How “Gotcha” Journalism Mutes the Truth



A few months ago a Pittsburgh labor attorney and human rights activist, Dan Kovalik, penned an op-ed piece for a Western Pennsylvania daily, The Pittsburgh Post-Gazette. Kovalik took up the case of an elderly adjunct professor at a local private university who died virtually penniless, with insecure shelter, and with tenuous health care. In the several hundred words allowed him, Kovalik brought forward Margaret Mary Vojtko's struggle to eke out a living from the meager salaries offered by adjunct university and college teaching employment. Kovalik made no effort to disguise his own solution: he noted that he met Vojtko in the midst of a union organizing campaign, a campaign which promised some relief from the poverty level wages and absent benefits provided by the well-endowed university.
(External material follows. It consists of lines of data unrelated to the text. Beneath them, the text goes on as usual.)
/-- ED_i of lead `e`: the detector `i` of the member that the lead's own detector selects (R132, R140; log 19). -/
def edgeFired (s : State) (e i : Nat) (l : List (List EdgeRes)) : Bool :=
  match l[rdF s (eR e (0x300 + 8 * i)) 24 4]? with
  | some r => (r.getD i edgeNone).fired
  | none => false

/-! ### Bus word and range comparators (R133, R134) -/

/-- Concatenate images, member 0 least significant, cut at 64 bits. -/
def busConcat : List (Nat × Nat) → Nat → Nat
  | [], _ => 0
  | (w, i) :: r, sh => i * 2 ^ sh + busConcat r (sh + w)

def busWordOf (cfg : Word) (ms : List MemberSlice) : Word64 :=
  BitVec.ofNat 64 (busConcat (ms.map (fun m =>
    (imgWidth m.fmt, m.sample.images.getD (fld cfg 1 2 % max 1 m.sample.images.length) 0))) 0)

/-- A value of `w` bits as two's complement. -/
def signedOf (w n : Nat) : Int := if n < 2 ^ (w - 1) then n else (n : Int) - (2 ^ w : Nat)

def rangeHolds (s : State) (e i : Nat) (bus : Word64) : Bool :=
  let o := eR e (0x400 + 0x20 * i)
  let cfg := rd s (o + 0x10)
  let w := fld cfg 8 6 + 1
  let f := fld64 bus (fld cfg 16 6) w
  let lo := rd64 s o
  let hi := rd64 s (o + 8)
  let sg := bitAt cfg 2
  let le (a b : Nat) (wa wb : Nat) : Bool :=
    if sg then decide (signedOf wa a ≤ signedOf wb b) else decide (a ≤ b)
  let ge_lo := le lo f 64 w
  let le_hi := le f hi w 64
  match fld cfg 0 2 with
  | 0 => ge_lo && le_hi
  | 1 => !ge_lo || !le_hi
  | 2 => ge_lo && le f lo w 64
  | _ => false

/-! ### One slice (R128) -/

/-- What the resources of `e` found, with the history after it and the events it counts. -/
structure EvalRes where
  ev     : Eval
  /-- The detectors of each member. -/
  edges  : List (List EdgeRes)
  qclk   : QclkRes
  bus    : Word64
  recent : List (List LaneSample)
deriving DecidableEq, Repr

/-- Evaluate the slices `ms` of engine `e` and its consist. `tick` is the slice's tick on the engine's clock. -/
def evalSlices (s : State) (e : Nat) (tick : Tick) (recTick : Int) (ms : List MemberSlice) (last : Bool) : EvalRes :=
  let c := getEng s e
  let cfg := rd s (eR e 0x44)
  let q := qclkRun cfg ms c.recent c.qclkSince
  let samples := ms.map MemberSlice.sample
  let sts : List (Option Nat) := match q.at_ with
    | some j => ((List.range ms.length).zip samples).map (fun p => some (stateSample c.recent p.1 p.2 j (fld cfg 16 4)))
    | none => samples.map (fun _ => none)
  let mem : List (Nat × MemberSlice × Option Nat) := ((List.range ms.length).map (fun k => e + k)).zip (ms.zip sts)
  let wr := (List.range 16).foldl (fun v i => v + b2n (recognise s e i mem) * 2 ^ i) 0
  let eds := ((List.range ms.length).zip ms).map (fun p => memberEdges s e p.1 p.2 c.recent)
  let ed := (List.range 8).foldl (fun v i => v + b2n (edgeFired s e i eds) * 2 ^ i) 0
  let bcfg := rd s (eR e 0x40)
  let hold := match q.at_ with
    | some _ => BitVec.ofNat 64 (busConcat ((ms.zip sts).map (fun p => (imgWidth p.1.fmt, p.2.getD 0))) 0)
    | none => c.busHold
  let bus := if bitAt bcfg 0 then hold else busWordOf bcfg ms
  let rcOn := !bitAt bcfg 0 || q.at_.isSome
  let rc := (List.range 8).foldl (fun v i => v + b2n (rcOn && rangeHolds s e i bus) * 2 ^ i) 0
  let own := ms.headD { fmt := 0, payload := 0, valid := false }
  { ev := { tick := tick, recTick := recTick, payload := if own.valid then own.payload else 0, valid := own.valid,
            cvalid := ms.all (fun m => m.valid), wr := BitVec.ofNat 16 wr, ed := BitVec.ofNat 8 ed,
            rc := BitVec.ofNat 8 rc, qclk := q.at_.isSome, bus := bus, last := last }
    edges := eds
    qclk := q
    bus := hold
    recent := samples :: c.recent.take 8 }

/-- Keep the edges under qualification of engine `e`, and count those that failed to qualify, by detector (R132). -/
def keepEdges (s : State) (e : Nat) (l : List EdgeRes) : State :=
  let s1 := modEng s e (fun c =>
    { c with edges := ((List.range 8).zip l).filterMap (fun p => p.2.pend.map (fun x => (p.1, x))) })
  forEach ((List.range 8).zip l) s1 (fun s p => if p.2.glitch = 0 then s else ctrAdd s (eR e (0x304 + 8 * p.1)) p.2.glitch)

/-- The resources of engine `e` evaluate the slices of a tick: the result waits for the word that treats them. -/
def evalEngine (s : State) (e : Nat) (tick : Tick) (recTick : Int) (ms : List MemberSlice) (last : Bool) : State :=
  let r := evalSlices s e tick recTick ms last
  let s1 := modEng s e (fun c =>
    { c with
      evals := r.ev :: c.evals.take 7
      qclkSince := r.qclk.since
      busHold := r.bus
      recent := r.recent })
  let s2 := forEach ((List.range ms.length).zip r.edges) s1 (fun s p => keepEdges s (e + p.1) p.2)
  if r.qclk.nover = 0 then s2 else engEvent (ctrAdd s2 (eR e 0x28) r.qclk.nover) e 8

/-- The result a word of clock tick `x - L_e` sees; a tick before the kept ones reads as VALID 0 (R131). -/
def evalAt (s : State) (e : Nat) (tick : Int) (ms : List MemberSlice) : Eval :=
  match (getEng s e).evals.find? (fun v => decide ((v.tick : Int) = tick)) with
  | some v => v
  | none => (evalSlices s e tick.toNat (tick - s.lrel) (ms.map (fun m => { m with valid := false })) false).ev

/-! ### Junction (R141, R143) -/

/-- Engine `n`'s published bits as its job or the live engines see them on clock tick `x`: published two ticks before. -/
def pubSeen (c : EngCore) (x : Nat) : Nat :=
  match c.pub.find? (fun p => decide (p.1 + 2 ≤ x)) with
  | some p => p.2.toNat
  | none => 0

/-- Source `code` at a Junction input of engine `e` on clock tick `x` (R143); in replay only engines of the same job
(R254). -/
def junctionBit (s : State) (e code x : Nat) : Bool :=
  if code < 1024 then
    let n := code / 4
    let visible := if engReplay s e then engReplay s n && (getEng s n).job == (getEng s e).job else !engReplay s n
    visible && (pubSeen (getEng s n) x).testBit (code % 4)
  else if code < 1088 then !engReplay s e && s.glb.visPrev.getLsbD (code - 1024)
  else false

/-- J[31:0] as the word of clock tick `x` uses it: the inputs visible on tick `x - 1` (R129), chosen by the selectors as that
tick's evaluation found them (R127). -/
def junction (s : State) (e x : Nat) : Word :=
  BitVec.ofNat 32 ((List.range 32).foldl (fun v m =>
    v + b2n (junctionBit s e (fld (rdEval s (eR e (0x100 + 4 * m))) 0 11) (x - 1)) * 2 ^ m) 0)

def junctionMatch (s : State) (e k : Nat) (j : Word) : Bool :=
  let o := eR e (0x180 + 0x10 * k)
  let v := rdEval s o
  let m := rdEval s (o + 4)
  let cfg := rdEval s (o + 8)
  let hit := if bitAt cfg 0 then (~~~(j ^^^ v) &&& m) != 0 else ((j ^^^ v) &&& m) == 0
  hit != bitAt cfg 1

/-! ### Key extractors (R139) -/

/-- Byte `b` of a number. -/
def byteN (n b : Nat) : Nat := (n / 256 ^ b) % 256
To probably everyone's surprise, Kovalik's account sparked an enormous burst of commentary and interest in the cause of highly educated, but poorly paid university teachers. Other adjuncts realized that their plight was not uncommon, but shared by thousands working in academic institutions throughout the US. The story of Margaret Mary's tragic demise lifted spirits and provoked anger.
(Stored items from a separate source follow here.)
-- ==== Sys2Proof/Machine/Globals.lean ====
section
/-! DEFINITION. The Global group and the TRIG pins (R142, R144, R145). -/

namespace Sys2Proof.Machine

/-- A change of a Global bit, visible at the Junction inputs on tick `due`. A level set for an earlier tick than one already on
its way is the newer state of its source and takes that one's place. -/
def globalQueue (s : State) (due bitNo : Nat) (k : GKind) : State :=
  let older (g : GEv) : Bool := g.bit == bitNo && g.val != .pulse && k != .pulse && decide (due ≤ g.due)
  { s with glb := { s.glb with pipe := s.glb.pipe.filter (fun g => !older g) ++ [{ due := due, bit := bitNo, val := k }] } }

/-- A Global bit takes `v` at the Junction inputs on tick `due`. -/
def globalAt (s : State) (due bitNo : Nat) (v : Bool) : State := globalQueue s due bitNo (.level v)

/-- A one-tick pulse. -/
def globalPulse (s : State) (due bitNo : Nat) : State := globalQueue s due bitNo .pulse

/-- Set bit `i` of a 64-bit word. -/
def putBit64 (w : Word64) (i : Nat) (v : Bool) : Word64 :=
  if v then w ||| BitVec.ofNat 64 (2 ^ i) else w &&& ~~~(BitVec.ofNat 64 (2 ^ i))

/-- Set bit `i` of the pins' byte. -/
def putBit8 (w : BitVec 8) (i : Nat) (v : Bool) : BitVec 8 :=
  if v then w ||| BitVec.ofNat 8 (2 ^ i) else w &&& ~~~(BitVec.ofNat 8 (2 ^ i))

/-- The level of TRIG_IN pin `p` as sampled on tick `t`. -/
def pinSampled (s : State) (p : Nat) (t : Int) : Bool :=
  match (s.glb.sampled.find? (fun q => decide ((q.1 : Int) ≤ t))).or s.glb.sampled.getLast? with
  | some q => q.2.getLsbD p
  | none => false

/-- Global bit `p` on this tick (R144): the pin's level sampled 3 + DELAY ticks before, behind EN and INVERT. -/
def trigInBit (s : State) (p : Nat) : Bool :=
  rdBit s (trigInR p) 0 &&
    (pinSampled s p ((now s : Int) - 3 - rdF s (trigInR p) 8 8) != rdBit s (trigInR p) 1)

/-- GLB_GLOBAL as it reads (R142); the bit of a disabled pin is 0. -/
def globalView (s : State) : Word64 :=
  (List.range 8).foldl (fun w p => if rdBit s (trigInR p) 0 then w else putBit64 w p false) s.glb.vis

/-- The Global bits as a new tick begins: the levels due in the order in which their sources changed, the pulses of this tick,
and the TRIG_IN pins. -/
def globalTick (s : State) : State :=
  let due := s.glb.pipe.filter (fun g => decide (g.due ≤ now s))
  let level := due.foldl (fun w g => match g.val with | .level v => putBit64 w g.bit v | .pulse => w) s.glb.level
  let pulsed := due.foldl (fun w g => match g.val with | .level _ => w | .pulse => putBit64 w g.bit true) level
  let vis := (List.range 8).foldl (fun w p => putBit64 w p (trigInBit s p)) pulsed
  { s with
    glb := { s.glb with visPrev := s.glb.vis, vis := vis, level := level,
                        pipe := s.glb.pipe.filter (fun g => decide (now s < g.due)) } }

/-- The pins' levels are sampled, once per tick, as it ends (R144). A change older than the longest delay is forgotten once a
later one is as old. -/
def trigInSample (s : State) : State :=
  if s.glb.pins = (match s.glb.sampled with | q :: _ => q.2 | [] => 0) then s
  else
    let (young, old) := s.glb.sampled.span (fun q => decide (now s < q.1 + 260))
    { s with glb := { s.glb with sampled := (now s, s.glb.pins) :: (if s.glb.sampled.isEmpty then [(0, 0)] else young ++ old.take 1) } }

/-- TRIG_IN: pin `p` stands at `level` from now on. -/
def trigIn (s : State) (p : Nat) (level : Bool) : State := { s with glb := { s.glb with pins := putBit8 s.glb.pins p level } }

/-- A write of ENG_GFORCE reaches Global bits 56 to 63 two ticks later (R142). -/
def gforceWrite (s : State) (v : BitVec 8) : State :=
  let s1 := { s with glb := { s.glb with gforce := v } }
  forN 8 s1 (fun t i => if v.getLsbD i = s.glb.gforce.getLsbD i then t else globalAt t (now s + 2) (56 + i) (v.getLsbD i))

/-! ### TRIG_OUT (R145) -/

/-- Ticks from a source's change to the pin. -/
def trigOutDelay (s : State) (code : Nat) : Nat :=
  if code < 1024 then (if (getEng s (code / 4)).csize = 0 then 36 else 35) else 34

/-- Level of the source `code` on this tick, before INVERT; the trigger pulse comes with the trigger itself. -/
def trigOutSource (s : State) (code : Nat) : Bool :=
  if code < 1024 then !engReplay s (code / 4) && (engPublish s (code / 4)).testBit (code % 4)
  else if code < 1088 then (globalView s).getLsbD (code - 1024)
  else false

/-- Queue a change of pin `p`'s source level, ± 1 tick (log 3), and not before a change of the same pin already queued. -/
def trigOutQueue (s : State) (p due : Nat) (v : Bool) : State :=
  let (n, s1) := drawFree s
  let last := (s1.trigOut.pipe.filter (fun g => g.bit == p)).foldl (fun t g => max t g.due) 0
  let at_ := max last (due + (Config.trigOutJitter n).toNat % 3 - 1)
  { s1 with trigOut := { s1.trigOut with pipe := s1.trigOut.pipe ++ [{ due := at_, bit := p, val := .level v }] } }

/-- The source of pin `p` is sampled at the end of a tick. -/
def trigOutSample (s : State) (p : Nat) : State :=
  let code := rdF s (trigOutR p) 0 11
  let v := trigOutSource s code
  if v = s.trigOut.src.getLsbD p then s
  else trigOutQueue { s with trigOut := { s.trigOut with src := putBit8 s.trigOut.src p v } } p (now s + trigOutDelay s code) v

/-- The trigger pulse of an honoured trigger with lane-input tick `t` (R145), on every pin whose SOURCE is 0x7FE. -/
def trigOutPulse (s : State) (t : Nat) : State :=
  forN 8 s (fun s p =>
    if rdF s (trigOutR p) 0 11 = 0x7FE then
      trigOutQueue (trigOutQueue s p (t + 38) true) p (t + 39 + Config.trigPulseWidth) false
    else s)

/-- Drive pin `p` to `v`. -/
def pinSet (s : State) (p : Nat) (v : Bool) : State := { s with trigOut := { s.trigOut with pin := putBit8 s.trigOut.pin p v } }

/-- Pin `p` follows its result (R145): the source level that has reached it behind INVERT, or in pulse mode a pulse of WIDTH ticks
from each rise. -/
def pinFollow (s : State) (p : Nat) : State :=
  let r := rd s (trigOutR p)
  let high := s.trigOut.at_.getLsbD p != bitAt r 11
  let rise := high && !s.trigOut.high.getLsbD p
  let s1 := { s with trigOut := { s.trigOut with high := putBit8 s.trigOut.high p high } }
  if !bitAt r 12 then pinSet { s1 with trigOut := { s1.trigOut with pulse := tabDel s1.trigOut.pulse p } } p high
  else if rise then
    pinSet { s1 with trigOut := { s1.trigOut with pulse := tabPut s1.trigOut.pulse p (now s + max 1 (fld r 16 8)) } } p true
  else pinSet s1 p (s1.trigOut.pulse.any (fun q => q.1 == p))

/-- The pins as a new tick begins. -/
def trigOutTick (s : State) : State :=
  let due := s.trigOut.pipe.filter (fun g => decide (g.due ≤ now s))
  let at_ := due.foldl (fun w g => match g.val with | .level v => putBit8 w g.bit v | .pulse => w) s.trigOut.at_
  let rest := s.trigOut.pipe.filter (fun g => decide (now s < g.due))
  forN 8 { s with trigOut := { s.trigOut with at_ := at_, pipe := rest } } pinFollow

/-- TRIG_OUT_PULSE_END: WIDTH ticks have passed since the pulse on pin `p` began. -/
def trigPulseEnd (s : State) (p : Nat) : State :=
  if s.trigOut.pulse.any (fun q => q.1 == p && decide (q.2 ≤ now s)) then
    let s1 := pinSet s p false
    { s1 with trigOut := { s1.trigOut with pulse := tabDel s1.trigOut.pulse p } }
  else s

/-- What pin TRIG_OUT[p] drives: nothing at high impedance, with DRIVE 0 (R145). -/
def trigOutPin (s : State) (p : Nat) : Option Bool :=
  if rdBit s (trigOutR p) 31 then some (s.trigOut.pin.getLsbD p) else none

/-- The end of a tick on pin `p`: a pulse that is over ends, and the source is sampled. -/
def trigOutEnd (s : State) (p : Nat) : State := trigOutSample (trigPulseEnd s p) p

/-- The arbiter decides, and the trigger pulse of each trigger it honours is on its way. -/
def decideTriggers (s : State) : State :=
  let s1 := triggerDecide s
  forEach (s1.capture.trigs.filter (fun t => decide (s.capture.segIdx ≤ t.seg))) s1 (fun s t =>
    trigOutPulse s (t.t + s.lrel).toNat)

def execTriggerDecide (s : State) : Out := .next (decideTriggers s)
def execTrigIn (p : Fin 8) (level : Bool) (s : State) : Out := .next (trigIn s p.val level)
def execTrigOutPulseEnd (p : Fin 8) (s : State) : Out := .next (trigPulseEnd s p.val)

end Sys2Proof.Machine
end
Predictably, the Pittsburgh institution that employed Vojtko, Duquesne University, mounted a feeble, but loud defense. Nonetheless, Kovalik's article pressed school administrators to bargain with the union and imparted meaning to a senseless tragedy. In the hard-hitting and noble tradition of muckraking journalists like Upton Sinclair, Lincoln Stephens, and Ida B. Wells, Kovalik offered Vojtko's story as a case study in the plight of thousands of underpaid and exploited college and university level teachers.

Unfortunately, the valuable muck-raking tradition, like whistle blowing, is considered bad sport in the age of stifling corporate journalism and rampant toadyism. Extremely rare socially relevant journalism is either accidental journalism or revelation wrapped in scandal, smut, or corruption. Today's young journalist with an eye to a career understands that entertainment metrics trump shaking a fist to power, that “reality” voyeurism titillates the passive reader, and that ferreting out injustice doesn't pay.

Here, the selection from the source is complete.